ABSTRACT

The study of pictorial framing is again a useful instrument to help develop a theory of images and word and picture texts, and of how these communicate. The modern world, as Charles Forceville claims, makes an increasing use of visual modes of conveying information, but theorising how this is achieved is still in its infancy. The model of pictorial framing offers an angle on the analysis of the rhetorical strategies used in word and image texts in more general terms.
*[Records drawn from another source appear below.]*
-- ==== Sys2Proof/Machine/ModeBase.lean ====
section
/-!
DEFINITION. Mode changes (R37 to R48) and tile-service requests (R49, R50, R53), as far as the end of a retriggering run
needs them: putting a mode in force, the clocks of an entry, writes that were held while BUSY.
-/
namespace Sys2Proof
namespace Machine

/-- Add an item to the event FIFO, reporting an overflow (R341). -/
def evqAdd (item : Nat) (e : Eng) : Eng :=
  if evqRoom e then evqPush item e else raiseAt 3 HOST_EVT_EVQ_OVF 0 [] (evqPush item e)

/-- A mode request is rejected (R42). -/
def modeReject (code : Nat) (e : Eng) : Eng := (e.wr GLB_MODE_STAT_REJ_CODE code).raise GLB_MODE_STAT_REJ

/-! ### Tile service requests -/

/-- Entry of tile `k` is accepted (R49). -/
def svcAccepts (e : Eng) (k : Nat) : Bool :=
  if k = 12 then
    !((List.range 16).any fun n => e.inAcq && receives e n && regionForm e n == 2) &&
    !((List.range 4).any fun q => (jobState e q == 1 || jobState e q == 2) && e.rd (CMP_JOB_CTRL_OP q) == 1)
  else if k = 14 then
    (e.mode == .service || e.mode == .review) && (List.range 8).all fun c => e.rd (HOST_DMA_STAT_STATE c) != 1
  else true

/-- A front-end, trigger-context, compressor or Vitrine tile that is not configured stays in service (R424). -/
def svcPinned (e : Eng) (k : Nat) : Bool := k < 14 && e.rd CFG_STATUS_STATE == 2 && !e.on (CFG_TILE_INFO_CONF k)

/-- One bit of a GLB_TILE_SVC write: a set bit asks for entry, or withdraws an exit that has not taken place; a clear bit
asks for the exit; an entry that is refused clears the bit and sets REJ (R50), and so does clearing the bit of a tile that
is not configured (R424). -/
def svcBit (req : Nat) (e : Eng) (k : Nat) : Eng :=
  let want := natBit req k
  let act := e.inService k
  let ent := natBit e.md.entering k
  if want then
    if act ∨ ent then { e.wrBit GLB_TILE_SVC_REQ k true with md := { e.md with leaving := clrNatBit e.md.leaving k } }
    else if svcAccepts e k then { e.wrBit GLB_TILE_SVC_REQ k true with md := { e.md with entering := setNatBit e.md.entering k } }
    else (e.wrBit GLB_TILE_SVC_REQ k false).raise GLB_TILE_SVC_STAT_REJ k
  else if svcPinned e k then (if e.bit GLB_TILE_SVC_REQ k then e.raise GLB_TILE_SVC_STAT_REJ k else e)
  else if act ∨ ent then { e.wrBit GLB_TILE_SVC_REQ k false with md := { e.md with leaving := setNatBit e.md.leaving k } }
  else e.wrBit GLB_TILE_SVC_REQ k false

/-- A write of GLB_TILE_SVC takes effect. -/
def applySvc (req : Nat) (e : Eng) : Eng := (List.range 15).foldl (svcBit req) e

/-! ### A mode comes into force, or a transition is abandoned -/

/-- BUSY returns to 0: the writes of GLB_TILE_SVC held meanwhile apply in order (R53), and the power state follows. -/
def notBusy (e : Eng) : Eng :=
  let held := e.md.heldSvc
  let e1 := { e.wr GLB_MODE_STAT_BUSY 0 with md := { e.md with trans := none, heldSvc := [] } }
  joinAgain (scanRecheck (powerPolicy (held.foldl (fun a r => applySvc r a) e1)))

/-- Step 6 of R43 or R44: CUR = target, BUSY = 0, GEN + 1, the MODE item of the event FIFO (R339). -/
def modeInForce (target : Nat) (e : Eng) : Eng :=
  let prev := match e.md.trans with
    | some tr => tr.prev
    | none => e.rd GLB_MODE_STAT_CUR
  let e1 := (e.wr GLB_MODE_STAT_CUR target).addWrap GLB_MODE_STAT_GEN 1
  notBusy (evqAdd (4 * 2 ^ 29 + target * 2 ^ 26 + prev * 2 ^ 23 + e1.rd GLB_MODE_STAT_GEN) e1)

/-- Abandon a transition with a code. -/
def abandonMode (code : Nat) (e : Eng) : Eng := notBusy (modeReject code e)

/-! ### Step 2 of R43 -/

/-- The loops a mode needs LOCKED (R41 code 3). -/
def modeLoops (e : Eng) (target : Nat) : List Nat :=
  if target = 2 then (List.range 4).filterMap fun m => if e.ona (FE_STCLK_EN m) then some (m + 1) else none else [0]

/-- The values of a loop in the image's clock plan; its active values where no image has given one. -/
def planVals (e : Eng) (n : Nat) : LoopVals := e.clk.plan.getD n (loopActive e n)

/-- SPLL goes to 6.4 or 12.8 GHz with only ODIV changed; for STATE the assigned TPLLs go to the clock plan of the image, and
relock where their values change. Values beyond a limit abandon the request with code 3. -/
def entryClocks (tr : Trans) (e : Eng) : Eng :=
  if tr.target = 2 then
    let ns := modeLoops e 2
    if ns.all fun n => loopLegal e n (planVals e n) then
      loopWake 0 (ns.foldl (fun a n =>
        if loopState a n ≠ 0 ∧ planVals a n = loopActive a n then a else startLoop n (planVals a n) a) e)
    else abandonMode 3 e
  else
    let v := { loopActive e 0 with odiv := if tr.double then 0 else 1 }
    if loopState e 0 ≠ 0 ∧ v.odiv = (loopActive e 0).odiv then e
    else if loopLegal e 0 v then startLoop 0 v e
    else abandonMode 3 e

/-- The steps of a transition that begin when no retriggering run is active (R47): a target SERVICE or REVIEW is in force
at once, an acquisition mode begins with its clocks. -/
def beginTrans (tr : Trans) (e : Eng) : Eng :=
  if OpMode.acq (.ofCode tr.target) then scanRecheck (powerCheck (entryClocks tr e)) else modeInForce tr.target e

/-- A retriggering run has ended: a transition that waited for it goes on (R47). -/
def afterRun (e : Eng) : Eng :=
  match e.md.trans with
  | some tr => if e.mode = .review then beginTrans tr e else e
  | none => e

end Machine
end Sys2Proof
end

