-- ==== Sys2Proof/Machine/Mode.lean ====
section
/-!
DEFINITION. Operating modes (chapter 2): the commands MODE_REQUEST, ACQUISITION_ENTRY, MODE_LOCK_FAIL, ACQUISITION_STOP,
FORCED_STOP, TILE_SVC_REQUEST, TILE_SERVICE_ENTRY and TILE_SERVICE_EXIT.
-/
namespace Sys2Proof
namespace Machine

/-! ### Mode requests (R37 to R42, R446, R468) -/

/-- The modes that the life-cycle and debug states permit (R446); acquisition also needs LATCH = 0 (R442). -/
def securityPermits (e : Eng) (target : Nat) : Bool :=
  let lc := e.rd SEC_LC_STAT_STATE
  let acq := OpMode.acq (.ofCode target)
  (if lc = 3 then !acq || e.rd SEC_DBG_STAT_STATE == 1 else if lc = 4 then target == 0 else true) &&
    (!acq || !e.on SEC_TAMPER_STAT_LATCH)

/-- The first condition of R41 that a request fails. DESIGN CHOICE (log entry 150): code 6 needs a target other than the mode in
force, so that a repeated request while one is in progress gives code 7. -/
def modeCheck (e : Eng) (target : Nat) : Option Nat :=
  let m := OpMode.ofCode target
  let acq := m.acq
  if acq ∧ !((e.rd CFG_STATUS_STATE == 2 && !e.on CFG_STATUS_DEFAULTED) ||
      (e.rd CFG_STATUS_ACT_SLOT == 0 && e.rd CFG_STATUS_STATE == 2 && e.rd SEC_LC_STAT_STATE == 0)) then some 1
  else if acq ∧ !e.on MEM_TRN_STAT_INIT_DONE then some 2
  else if acq ∧ !((List.range 8).any fun t => !e.inService t && e.on (POD_STAT_PRSNT t)) then some 4
  else if acq ∧ !((List.range 16).any fun n =>
      (regionKind e n == 1 || regionKind e n == 2) && formPermitted m (regionForm e n)) then some 5
  else if acq ∧ e.inAcq ∧ target ≠ e.rd GLB_MODE_STAT_CUR then some 6
  else if e.on GLB_MODE_STAT_BUSY ∨ e.on TIME_CMD_BUSY ∨ e.on MEM_BIN_STAT_BUSY then some 7
  else if !securityPermits e target then some 8
  else none

/-- The latest of TS64 and the ends of the words that the tiles have written. -/
def wordsNow (e : Eng) : Nat :=
  (List.range 8).foldl (fun a t => if tileSamples e t then tsMax a (e.getEla t).wPos else a) e.ts

/-- A request passes its checks: BUSY, TARGET; an acquisition mode begins to stop at tick S, a retriggering run is asked
to end first (R47), anything else begins. -/
def modeAccept (target : Nat) (dbl : Bool) (stop : Nat) (e : Eng) : Eng :=
  let s := if e.mode == .state then tsMax stop (wordsNow e) else boundaryAt e (wordsNow e)
  let tr : Trans :=
    ⟨target, dbl && (target == 1 || target == 3), e.rd GLB_MODE_STAT_CUR, if e.inAcq then some s else none⟩
  let e1 := joinAgain { (e.wr GLB_MODE_STAT_BUSY 1).wr GLB_MODE_STAT_TARGET target with
    md := { e.md with trans := some tr, div := if e.inAcq then e.md.div else e.rd GLB_ARC_CTRL_DIV } }
  if e.inAcq then e1
  else if inRun e then { e1 with rr := { e1.rr with req := some 2 } }
  else beginTrans tr e1

/-- A mode request is checked (R40, R41); until FILL_DONE one for an acquisition mode is held with BUSY = 1 (R468). -/
def modeRequest (target : Nat) (dbl : Bool) (stop : Nat) (e : Eng) : Eng :=
  if target = e.rd GLB_MODE_STAT_CUR ∧ !e.on GLB_MODE_STAT_BUSY then e
  else if OpMode.acq (.ofCode target) ∧ !e.on PWR_STRT_FILL_DONE ∧ !e.on GLB_MODE_STAT_BUSY then
    { (e.wr GLB_MODE_STAT_BUSY 1).wr GLB_MODE_STAT_TARGET target with md := { e.md with heldReq := some (target, dbl) } }
  else match modeCheck e target with
    | some c => modeReject c e
    | none => modeAccept target dbl stop e

/-- FILL_DONE: the held request is checked (R468). -/
def heldRequest (e : Eng) : Eng :=
  match e.md.heldReq with
  | none => e
  | some (t, d) =>
    let e1 := { e.wr GLB_MODE_STAT_BUSY 0 with md := { e.md with heldReq := none } }
    let e2 := modeRequest t d e.ts e1
    if e2.on GLB_MODE_STAT_BUSY then e2 else notBusy e2

/-- MODE_REQUEST: a write of GLB_MODE. A reserved encoding is no request (R37). `stop` is the next word boundary of the
tiles. -/
def execModeRequest (master mode : Nat) (dbl : Bool) (stop : Nat) (s : State) : Result :=
  onEng s fun e =>
    let e1 := (e.wrb GLB_MODE_DOUBLE dbl).wrEnc master GLB_MODE_MODE mode (mode < 6)
    if mode < 6 then modeRequest mode dbl stop e1 else e1

/-! ### Entry (R43) -/

/-- A tile that the entry would make sample is calibrating: the request is held until it finishes (R86). -/
def calHolds (e : Eng) : Bool :=
  (List.range 8).any fun t => calBusy e t && !e.inService t && e.rd (POD_STAT_STATE t) == 5

/-- What has to hold for step 4 of R43 at T0: loops LOCKED, no run, no tile that would sample calibrating (R86), T0 on the
grid of the mode. -/
def entryReady (e : Eng) (tr : Trans) (t0 : Nat) : Bool :=
  OpMode.acq (.ofCode tr.target) && !e.inAcq && !inRun e && (modeLoops e tr.target).all (loopLocked e) && !calHolds e &&
  (if tr.target = 1 ∨ tr.target = 3 then t0 % 128 == 0 else if tr.target = 4 then t0 % (64 * e.md.div) == 0 else true)

/-- A region that receives data begins its run (R43 step 5): TIME, then the GAP of the stop where it holds earlier lines.
A frozen region waits for its release. -/
def regionStart (t0 : Nat) (e : Eng) (n : Nat) : Eng :=
  let r := e.getRg n
  let e1 := e.modRg n fun r =>
    { r with streams := List.replicate 8 {}, outQ := [], started := false, causes := [], willFreeze := [], protect := [],
             held := [], lastTick := prevTick t0, lineTick := prevTick t0, wordTs := none }
  if !receives e1 n ∨ e1.on (ACC_CREG_STAT_FROZEN_NOW n) then e1
  else
    let e2 := writeTime n t0 0 (if r.release.isSome then releaseFrozen n t0 e1 else e1)
    if 0 < r.lines then putLine n (gapLine (e.rdq GLB_MODE_STOP) (prevTick t0) 1 (regionTiles e n) 0) e2 else e2

/-- Each context: reset, and evaluating from T0 unless it is in tile service (R43 step 3, R177). -/
def contextStart (t0 : Nat) (e : Eng) (n : Nat) : Eng :=
  if !ctxExists e n then e
  else if e.inService (8 + n) then resetCtx n e
  else beginEval n t0 (e.ona (TRIG_SEQ_CFG_AUTOARM n)) e

/-- COMPRESS jobs stop where the lanes are needed for capture (R253). -/
def stopCompress (e : Eng) : Eng :=
  if compressBarred e then
    (List.range 4).foldl (fun a q =>
      if (jobState a q = 1 ∨ jobState a q = 2) ∧ a.rd (CMP_JOB_CTRL_OP q) = 1 then jobStop q 1 a else a) e
  else e

/-- ACQUISITION_ENTRY (R43 steps 3 to 6). -/
def acquisitionEntry (t0 : Nat) (e : Eng) : Eng :=
  match e.md.trans with
  | none => e
  | some tr =>
    if !entryReady e tr t0 then e
    else
      let e1 := ((e.wr GLB_MODE_STAT_CUR tr.target).wrb GLB_MODE_STAT_DOUBLE_ACT tr.double).wrq GLB_MODE_START t0
      let e2 := { e1 with
        ela := List.replicate 8 { aPos := t0, wPos := t0, resume := t0 }
        fe := { e1.fe with lastVal := 0, comp := 0 }
        pod := { e1.pod with absent := List.replicate 8 none, svcCause := List.replicate 8 none, rejoin := 0 } }
      let e3 := (List.range 8).foldl (fun a t => ebShow t a) e2
      let e4 := (List.range 4).foldl (contextStart t0) (emptyAll e3)
      let e5 := (List.range 16).foldl (regionStart t0) e4
      let e6 := (List.range 8).foldl (fun a p =>
        let st := a.rd (POD_STAT_STATE p)
        if st = 5 then tileBack p t0 a else openAbsent p (if st = 0 then 4 else 3) t0 a) e5
      modeInForce tr.target (stopCompress e6)

/-- ACQUISITION_ENTRY. -/
def execAcquisitionEntry (t0 : Nat) (s : State) : Result := onMem s fun e _ => acquisitionEntry t0 e

/-- MODE_LOCK_FAIL (R41 code 3, R43 step 2): lock was not reached within 2 ms. -/
def modeLockFail (e : Eng) : Eng :=
  match e.md.trans with
  | none => e
  | some tr =>
    if OpMode.acq (.ofCode tr.target) ∧ !e.inAcq ∧ !inRun e ∧ !(modeLoops e tr.target).all (loopLocked e) then abandonMode 3 e
    else e

/-- MODE_LOCK_FAIL. -/
def execModeLockFail (s : State) : Result := onEng s modeLockFail

/-! ### What is left to judge -/

/-- Has context `n` judged every instant below S (R44 step 3)? -/
def ctxDrained (e : Eng) (s n : Nat) : Bool := ctxClear e n (prevTick s)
Chapters 3 through 5 have started us off on this search, but one needs to take it further with respect to a far broader range of materials/frames so as to start characterising just which possibilities arise, where they arise, and how one can tell. Using the corpora of multimodal op-eds pertaining to the ongoing Eurozone crisis (2010–), this chapter sets out an extended repertoire of text-image relations already going considerably beyond the proposals made by Chapter 5. Moreover, it confirms that the English-language media are attempting to undermine the Euro and to foment the crisis. Specifically, the US and UK discourses on the crisis represent a panorama of moral frames, metaphors, categorisations. These are normal in discussions of any important topic, but here are one-sided. Such communicative devices have the influence of moving the understanding of the public in an anti-Euro direction. Importantly, they activate conservative values such as moral strength, direct causation, etc., and thereby are intended to attract the political middle, such as swing voters and moderates.